Firstly I did not want to have to worry about checking startup, shutdown, backups, snapshots etc… all day, I needed a way to set up a machine with the right software that enables me to schedule automation jobs, keep a history, work with Windows Operating Systems and the AWS .NET SDK, oh yeah and I didn’t want to pay for it either.

There are a number of ways to skin this pussy cat but I combined a bunch of modularised PowerShell scripts and ran it all through Jenkins 

Why PowerShell?

Because it’s all built on Windows. If you’re not using PowerShell to build up and configure your Windows machines you’re doing it wrong.

Why Jenkins?

I know the product well (always good to stick with known, knowns) and it really is a great tool with good online support. It enables scheduling of jobs that can run virtually anything, it can build software, chain jobs together in pipelines and it has a ton of plugins too. Sure it’s a Java tool but only an idiot would assume you can only look for answers in the Microsoft world.

The end result

After a month of solid scripting and testing I had created enough PowerShell scripts and functions that enabled me to do the following with the instances in my VPC all controlled through Jenkins using the metadata tags

  • Startup and Shutdown of instances
    • Core on all the time, DevInfra on 20 hours per day, TestInfra on 16 hours a day
  • Snapshots – Core and DevInfra snapshots are created every day
  • S3 Database Backups – All my database full backups that ran every night were copied to S3
  • Redundancy – New snapshots created were also copied over to the US West Region every night
  • Environment rebuilds – Cloud Formation scripts ran every night to rebuild the test environments so we had a totally clean machine to deploy to daily
  • AWS Cleanup - I created jobs to clean up S3 and instance snapshots once they got older than a couple of weeks

The best part about this solution was that if we added new instances we just tagged them appropriately and then all the maintenance of the startup, shutdown, snapshotting took care of itself. Matter of fact I stopped looking at it after a couple of months as it all ran like clockwork.

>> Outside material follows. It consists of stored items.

-- ==== Sys2Proof/Machine/Operands.lean ====
section
/-! DEFINITION. Reading and writing the CPU's registers and pairs through the operand tables of
spec/30_encoding.md R173 to R175, and the register-only effects of the instructions. -/

namespace Sys2Proof.Machine

/-- `x[r]` (00_scope.md R9). -/
def Cpu.reg8 (c : Cpu) : Reg8 → Byte
  | .b => c.b
  | .c => c.c
  | .d => c.d
  | .e => c.e
  | .h => c.h
  | .l => c.l
  | .a => c.a

/-- `x[r] <- v` (00_scope.md R9). -/
def Cpu.setReg8 (r : Reg8) (v : Byte) (c : Cpu) : Cpu :=
  match r with
  | .b => { c with b := v }
  | .c => { c with c := v }
  | .d => { c with d := v }
  | .e => { c with e := v }
  | .h => { c with h := v }
  | .l => { c with l := v }
  | .a => { c with a := v }

/-- The pairs: the first named register is the high byte (10_state.md R31). -/
def Cpu.af (c : Cpu) : Word := word c.a c.f
def Cpu.bc (c : Cpu) : Word := word c.b c.c
def Cpu.de (c : Cpu) : Word := word c.d c.e
def Cpu.hl (c : Cpu) : Word := word c.h c.l

def Cpu.setBc (v : Word) (c : Cpu) : Cpu := { c with b := hiByte v, c := loByte v }
def Cpu.setDe (v : Word) (c : Cpu) : Cpu := { c with d := hiByte v, e := loByte v }
def Cpu.setHl (v : Word) (c : Cpu) : Cpu := { c with h := hiByte v, l := loByte v }

/-- A write of AF masks the flag byte (10_state.md R32, 40_loads.md R224). -/
def Cpu.setAf (v : Word) (c : Cpu) : Cpu := { c with a := hiByte v, f := loByte v &&& 0xF0 }

/-- `x[rp(p)]` (30_encoding.md R174). -/
def Cpu.rp (c : Cpu) : Rp → Word
  | .bc => c.bc
  | .de => c.de
  | .hl => c.hl
  | .sp => c.sp

/-- `x[rp(p)] <- v` (30_encoding.md R174). -/
def Cpu.setRp (p : Rp) (v : Word) (c : Cpu) : Cpu :=
  match p with
  | .bc => c.setBc v
  | .de => c.setDe v
  | .hl => c.setHl v
  | .sp => { c with sp := v }

/-- `x[rp2(p)]` (30_encoding.md R174). -/
def Cpu.rp2 (c : Cpu) : Rp2 → Word
  | .bc => c.bc
  | .de => c.de
  | .hl => c.hl
  | .af => c.af

/-- `x[rp2(p)] <- v` (30_encoding.md R174; AF masked). -/
def Cpu.setRp2 (p : Rp2) (v : Word) (c : Cpu) : Cpu :=
  match p with
  | .bc => c.setBc v
  | .de => c.setDe v
  | .hl => c.setHl v
  | .af => c.setAf v

/-- The address of a pointer operand: BC, DE, or HL before its step (30_encoding.md R174). -/
def Cpu.ptr (c : Cpu) : Rpm → Word
  | .bc => c.bc
  | .de => c.de
  | .hli => c.hl
  | .hld => c.hl

/-- The step of a pointer operand: HL + 1 or HL - 1 after the access (40_loads.md R207 to R210). -/
def Cpu.bumpPtr (p : Rpm) (c : Cpu) : Cpu :=
  match p with
  | .bc => c
  | .de => c
  | .hli => c.setHl (c.hl + 1)
  | .hld => c.setHl (c.hl - 1)

/-- One 8-bit ALU operation on A: CP writes F only (41_alu8.md R251 to R274). -/
def Cpu.aluA (op : AluOp) (v : Byte) (c : Cpu) : Cpu :=
  let r := aluResult op c.a v (flagC c.f)
  { c with a := if op = .cp then c.a else r.1, f := r.2 }

/-- An accumulator rotate (43_rotate_shift_bit.md R320 to R323). -/
def Cpu.rotateA (op : ShiftOp) (c : Cpu) : Cpu :=
  let r := shiftResult op c.a (flagC c.f)
  { c with a := r.1, f := accRotateFlags r.2 }

/-- DAA (41_alu8.md R279). -/
def Cpu.daa (c : Cpu) : Cpu := { c with a := (daaResult c.a c.f).1, f := (daaResult c.a c.f).2 }

/-- CPL (41_alu8.md R280). -/
def Cpu.cpl (c : Cpu) : Cpu := { c with a := ~~~c.a, f := cplFlags c.f }

/-- SCF (41_alu8.md R281). -/
def Cpu.scf (c : Cpu) : Cpu := { c with f := scfFlags c.f }

/-- CCF (41_alu8.md R282). -/
def Cpu.ccf (c : Cpu) : Cpu := { c with f := ccfFlags c.f }

/-- ADD HL,rr (42_alu16.md R302). -/
def Cpu.addHl (p : Rp) (c : Cpu) : Cpu :=
  let r := addHlResult c.hl (c.rp p) c.f
  { c.setHl r.1 with f := r.2 }

/-- ADD SP,e8 (42_alu16.md R303). -/
def Cpu.addSp (e : Byte) (c : Cpu) : Cpu :=
  { c with sp := (addSpResult c.sp e).1, f := (addSpResult c.sp e).2 }

/-- LD HL,SP+e8 (42_alu16.md R304). -/
def Cpu.ldHlSp (e : Byte) (c : Cpu) : Cpu :=
  { c.setHl (addSpResult c.sp e).1 with f := (addSpResult c.sp e).2 }

/-- The interrupt and execution bits: DI, EI, HALT, the lock (45_system.md R392 to R396). -/
def Cpu.di (c : Cpu) : Cpu := { c with ime := false, imePending := false }
def Cpu.ei (c : Cpu) : Cpu := { c with imePending := true }
def Cpu.halt (c : Cpu) : Cpu := { c with halted := true }
def Cpu.lock (c : Cpu) : Cpu := { c with locked := true }

/-- Dispatch's disabling of interrupts (60_exceptions.md R415). -/
def Cpu.disableIme (c : Cpu) : Cpu := { c with ime := false, imePending := false }

/-- RETI's immediate enable; the pending stage is kept (44_control.md R373). -/
def Cpu.enableIme (c : Cpu) : Cpu := { c with ime := true }

/-- The promotion of ime_pending before a fetch (60_exceptions.md R410, R412). -/
def Cpu.promoteIme (c : Cpu) : Cpu :=
  if c.imePending then { c with ime := true, imePending := false } else c

/-- Leaving the halted state (60_exceptions.md R410). -/
def Cpu.wake (c : Cpu) : Cpu := { c with halted := false }

/-- `pc <- target` (00_scope.md R9). -/
def Cpu.setPc (a : Word) (c : Cpu) : Cpu := { c with pc := a }

/-- `SP <- v`. -/
def Cpu.setSp (v : Word) (c : Cpu) : Cpu := { c with sp := v }

/-- `F <- v`. -/
def Cpu.setF (v : Byte) (c : Cpu) : Cpu := { c with f := v }

/-- The target of a JR: the address of the next instruction plus the signed displacement
(44_control.md R364, R371). -/
def Cpu.relative (e : Byte) (c : Cpu) : Word := c.pc + sext16 e

end Sys2Proof.Machine
end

We even got really clever with it such as shutting down TFS Build Agents when the amount of queued builds was low through polling the TFS API services and then starting them back up when the builds queued up and so on. We also extended Jenkins to do software builds for the purpose of running Sonar over the top of them and then also to create deployment pipelines so that the testers could self-serve their own environments.

Couple of things I learned along the way

CloudFormation can be a pain in the butt for Windows, when it works for you it’s beers all round, when it doesn’t you’ll be swearing long and hard into the night getting that goddamn, effing server to join the friggin domain! And yeah if you’re using SharePoint don’t use it. Matter of fact find the guy that recommended this as part of the technical solution and slap them, it’s a horrendously painful and complicated product to set up and it does not play nice with CloudFormation or re-attaching volumes from snapshots either. SharePoint – I hate it. There I said it.

Conclusion

Using AWS for your dev and testing is an absolute win over the more traditional methods (physical servers - arrgh!, VMWare - Hosts forever running out of capacity).

Sure it will take time and investment in your DevOps staff to plan for and use it appropriately (show me a new infrastructure technology that doesn't need it), but the payoff in being able to completely automate your environments, increase/decrease resources as you need, scale up instances (such as your build servers when they are starting to run hard) and the lower TCO is impossible to ignore. Best of all once you have done it once, and done it properly, you can reuse a lot of what you created for other projects and clients.